AppArmor can not sleep in the majority of the LSM hooks due to locking. Even if the LSM hook allows the task to sleep, apparmor's internal locking (even just rcu_read_lock) prevents sleeping within code. To avoid having to deal with the locking issues, notifications are delayed until hook exit.

Each hook that allows notifications gets a aa_notify struct

DEFINE_NOTIFY(name, ...)

And at hook exit

do_notify(name, ...)

If a notification is determined to be needed the audit message is queued up on the aa_notify struct. And it is handled in do_notify at the end of the hook. This allows us to avoid apparmor internal locking and also to group multiple notifications into a single message.

Waiting

we use a wait_queue instead of a completion queue
- as there maybe multiple tasks listening, that may wake up on the same event.
events are at the policy ns level, but events are filtered per listener fd. Further more a listener may want to listen to events from multiple namespaces.
- a single wait_queue per ns would force listeners to use multiple fds, and non-blocking I/O or polling
- instead we use a single wait_queue per listener (fd)
  - listeners are added to a per ns list
  - events are checked against the listeners filter before waking the listener
  - listeners are then responsible for processing available events
    - events are queued at the ns with a unique id, not the listener
each listener whos filter matches a notification will be woken/receive wakeup?

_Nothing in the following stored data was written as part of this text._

-- ==== Sys2Proof/Tests/Slice0.lean ====
section
/-! SUPPORT. Tests: the checks of WellFormed, the codes and headers of R173 and R179 written out, single steps with the
results that the spec's rules and figures give, and for every statement with hypotheses a concrete state that meets them,
clause by clause. -/

namespace Sys2Proof.Machine.Tests

open Sys2Proof Sys2Proof.Machine

set_option Elab.async false

/-! ## States -/

/-- Hosts 0, 1 and 2 JOINED in session 1 as every block counts them; host 3 UNJOINED. -/
def live : State :=
  let three : PerHost (Option Nat) := Vector.ofFn fun h => if h.val < 3 then some 1 else none
  { State.reset with
    resetn := false
    presence := { State.reset.presence with
      records := Vector.ofFn fun h => if h.val < 3 then ⟨.joined, 1, some 2000, none⟩ else ⟨.unjoined, 0, none, none⟩ }
    dir := { Directory.reset with joined := three }
    store := { Store.reset with joined := three }
    notice := { NoticeUnit.reset with joined := three } }

/-- A shared lease. -/
def shared (hs : HostSet) : LeaseEntry := { LeaseEntry.reset with state := .shared, holders := hs, generation := 3 }

/-- An exclusive lease. -/
def owned (h : HostId) : LeaseEntry := { LeaseEntry.reset with state := .exclusive, owner := some h, generation := 3 }

/-- A lease stranded by its owner's departure. -/
def stranded (h : HostId) : LeaseEntry :=
  { LeaseEntry.reset with state := .stranded, owner := some h, cause := some .departed, generation := 3 }

/-- A lease of host h in transit in a descriptor. -/
def carried (h : HostId) (d : DescId) (dest : HostId) (present : Bool) : LeaseEntry :=
  { owned h with transit := some ⟨d, dest⟩, ownerPresent := present }

/-- A message of host 1 to a host, of a length and with a number of bytes written. -/
def letter (dest : HostId) (length written : Nat) : Message := ⟨dest, .normal, 0x77, length, written, none, none⟩

/-- What the next read of an entry finds, set. -/
def flawed (l : LeaseId) (k : Check) (s : State) : State :=
  { s with dir := { s.dir with entries := upd s.dir.entries l ⟨s.entry l, k⟩ } }

/-- What the next read of a descriptor finds, set. -/
def flawedDesc (d : DescId) (k : Check) (s : State) : State :=
  { s with store := { s.store with descs := upd s.store.descs d ⟨s.desc d, k⟩ } }

/-- A busy part. Host 0 owns L0, holds a reservation of one cell in D3, and has sent L7 to host 2 in D2, which is QUEUED;
host 1 assembles a message of 20 bytes in D0 and waits for space; host 2 reads D1, has D2 waiting, and waits for L5. -/
def busy : State :=
  let s := (((live.putEntry 0 (owned 0)).putEntry 5 { shared 3#4 with waiters := [(2, .exclusive)] }).putEntry 7
    (carried 0 2 2 true)).setWait 2 (some ⟨5, .claimExclusive, some 9⟩)
  { s with store := { s.store with
    descs := upd (upd (upd (upd s.store.descs 0 ⟨⟨.assembling, 1, 1, 2, false, some (letter 2 20 2)⟩, .sound⟩) 1
      ⟨⟨.opened, 1, 1, 1, false, some (letter 2 3 3)⟩, .sound⟩) 2
      ⟨⟨.queued, 0, 1, 0, false, some ⟨2, .urgent, 0x99, 0, 0, none, some 7⟩⟩, .sound⟩) 3
      ⟨⟨.reserved, 0, 1, 1, false, none⟩, .sound⟩
    map := upd (upd (upd (upd s.store.map 0 ⟨.owned 0 0, .sound⟩) 1 ⟨.owned 0 1, .sound⟩) 2 ⟨.owned 1 0, .sound⟩) 3
      ⟨.owned 3 0, .sound⟩
    payload := [(0, 0x41#8), (1, 0x42#8), (32, 0x61#8), (33, 0x62#8), (34, 0x63#8)]
    inbound := upd s.store.inbound 2 ⟨[2], [1]⟩
    space := upd (upd s.store.space 0 (.reserved 3 9)) 1 (.waiting 2 (some 9))
    spaceList := [1]
    streams := upd (upd s.store.streams 1 ⟨some 0, none, 0⟩) 2 ⟨none, some 1, 0⟩ } }

/-! ## A command first on a path -/

/-- The directory takes the command in this state, and what is asked holds of the state without it. -/
def dirTakes (s : State) (h : HostId) (k : CommandKind) (args : List Word) (p : State → Bool) : Bool :=
  ((s.setDirPath [.command ⟨h, 7, k.code, args⟩]).takeDirCommand h k args).any fun x => p x.2

/-- The store takes the command in this state, and what is asked holds of the state without it. -/
def storeTakes (s : State) (h : HostId) (k : CommandKind) (args : List Word) (p : State → Bool) : Bool :=
  ((s.setStorePath [.path (.command ⟨h, 7, k.code, args⟩)]).takeStoreCommand h k args).any fun x => p x.2

/-- The store takes the COMMIT or ACCEPT in this state, and what is asked holds of the state without it. -/
def transferTakes (s : State) (h : HostId) (k : CommandKind) (p : State → Bool) : Bool :=
  ((s.setStorePath [.path (.command ⟨h, 7, k.code, []⟩)]).takeTransferCommand h k).any fun x => p x.2

/-- The notice unit takes the command in this state, and what is asked holds of the state without it. -/
def noticeTakes (s : State) (h : HostId) (k : CommandKind) (args : List Word) (p : State → Bool) : Bool :=
  ((s.setNoticePath [.command ⟨h, 7, k.code, args⟩]).takeNoticeCommand h k args).any fun x => p x.2

/-- The settings block takes the command in this state, and what is asked holds of the state without it. -/
def settingsTakes (s : State) (h : HostId) (k : CommandKind) (args : List Word) (p : State → Bool) : Bool :=
  ((s.setSettingsPath [.command ⟨h, 7, k.code, args⟩]).takeSettingsCommand h k args).any fun x => p x.2

/-- The state with a command written at port h. -/
def written (s : State) (h : HostId) (code : Word) (args : List Word) : State :=
  s.setPort h { s.port h with inFlight := some 7, nextId := 8, unadmitted := some ⟨h, 7, code, args⟩ }

/-- The presence unit takes the command in this state, and what is asked holds of the state without it. -/
def portTakes (s : State) (h : HostId) (k : CommandKind) (args : List Word) (p : State → Bool) : Bool :=
  ((written s h k.code args).takePresenceCommand h k args).any fun x => p x.2

/-- The presence unit goes on with the EVICT of host 0 that it admitted, and what is asked holds of the state without
it. -/
def evictGoesOn (s : State) (target : Word) (p : State → Bool) : Bool :=
  ((s.setEvicting 0 (some ⟨0, 7, CommandKind.evict.code, [target]⟩)).takeAdmittedEvict 0 target).any fun x => p x.2

/-- The entry reads sound. -/
def sound (s : State) (l : LeaseId) : Bool := decide ((s.dir.entries.get l).chk = .sound)

/-- Every descriptor and cell map entry reads sound. -/
def soundStore (s : State) : Bool :=
  (s.store.descs.toList.all fun x => x.chk = .sound) && s.store.map.toList.all fun x => x.chk = .sound

theorem storeSound_of {s : State} (h : soundStore s = true) : StoreSound s := by
  simp only [soundStore, Bool.and_eq_true, List.all_eq_true, decide_eq_true_eq] at h
  exact ⟨fun d => h.1 _ (by simp [Vector.get]), fun c => h.2 _ (by simp [Vector.get])⟩

/-- The host has a presence state. -/
def inState (s : State) (h : HostId) (st : PresenceState) : Bool := decide ((s.record h).state = st)

/-- The state with a host's presence state replaced. -/
def become (s : State) (h : HostId) (st : PresenceState) : State := s.setRecord h { s.record h with state := st }

/-- The words of the last reply on its way to port h. -/
def answered (o : Host.Outcome State Fault Refusal) (h : HostId) : Option (List Word) :=
  match o with
  | .next t => (t.port h).replies.getLast?.map Reply.words
  | .fault _ | .refused _ => none

/-- A property of the next state. -/
def after (o : Host.Outcome State Fault Refusal) (p : State → Bool) : Bool :=
  match o with
  | .next t => p t
  | .fault _ | .refused _ => false

/-! ## Soundness of a concrete state, checked -/

/-- The cell map agrees with the descriptors. -/
def cellsFit (s : State) : Bool :=
  allCells.all fun c => match s.mapEntry c with
    | .owned d p => decide ((s.desc d).state ≠ .free ∧ p < (s.desc d).cellCount)
        && allCells.all fun c' => decide (s.mapEntry c' = .owned d p → c = c')
    | .free | .retired => true

theorem cellsOk_of {s : State} (h : cellsFit s = true) : CellsOk s := by
  simp only [cellsFit, allCells, List.all_eq_true, List.mem_finRange, true_imp_iff] at h
  refine ⟨fun c d p e => ?_, fun c c' d p e e' => ?_⟩
  · have := h c
    rw [e] at this
    simp only [Bool.and_eq_true, decide_eq_true_eq] at this
    exact this.1
  · have := h c
    rw [e] at this
    simp only [Bool.and_eq_true, List.all_eq_true, List.mem_finRange, true_imp_iff, decide_eq_true_eq] at this
    exact this.2 c' e'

??? Instead of having a message on multiple queues there is a single queue of notifications per ns

notifications removed when every listener has processed it OR timeout OR rate limiting drops it

Audit messages and allocations

The queue of audit messages requires that they be allocated via heap memory, but we also don't want the regular audit path to fail.

Atm the initial audit struct is allocated on the stack, if an audit message is to go to notifications, a new audit structure is allocated from a kmem_cache of audit message objects. The kmem_cache provides some per cpu caching but also allows better use of memory for multiple audit messages in flight at one time. Allocating an audit buffer only if audit/notifications happen also ensures that allocations are kept out of the fast path. Note: the kmem_cache is also used for audit caching and dedup.

Going with dynamic audit buffers also requires that all audit data be stored in the audit message, both the common_audit_data and the apparmor_audit_data.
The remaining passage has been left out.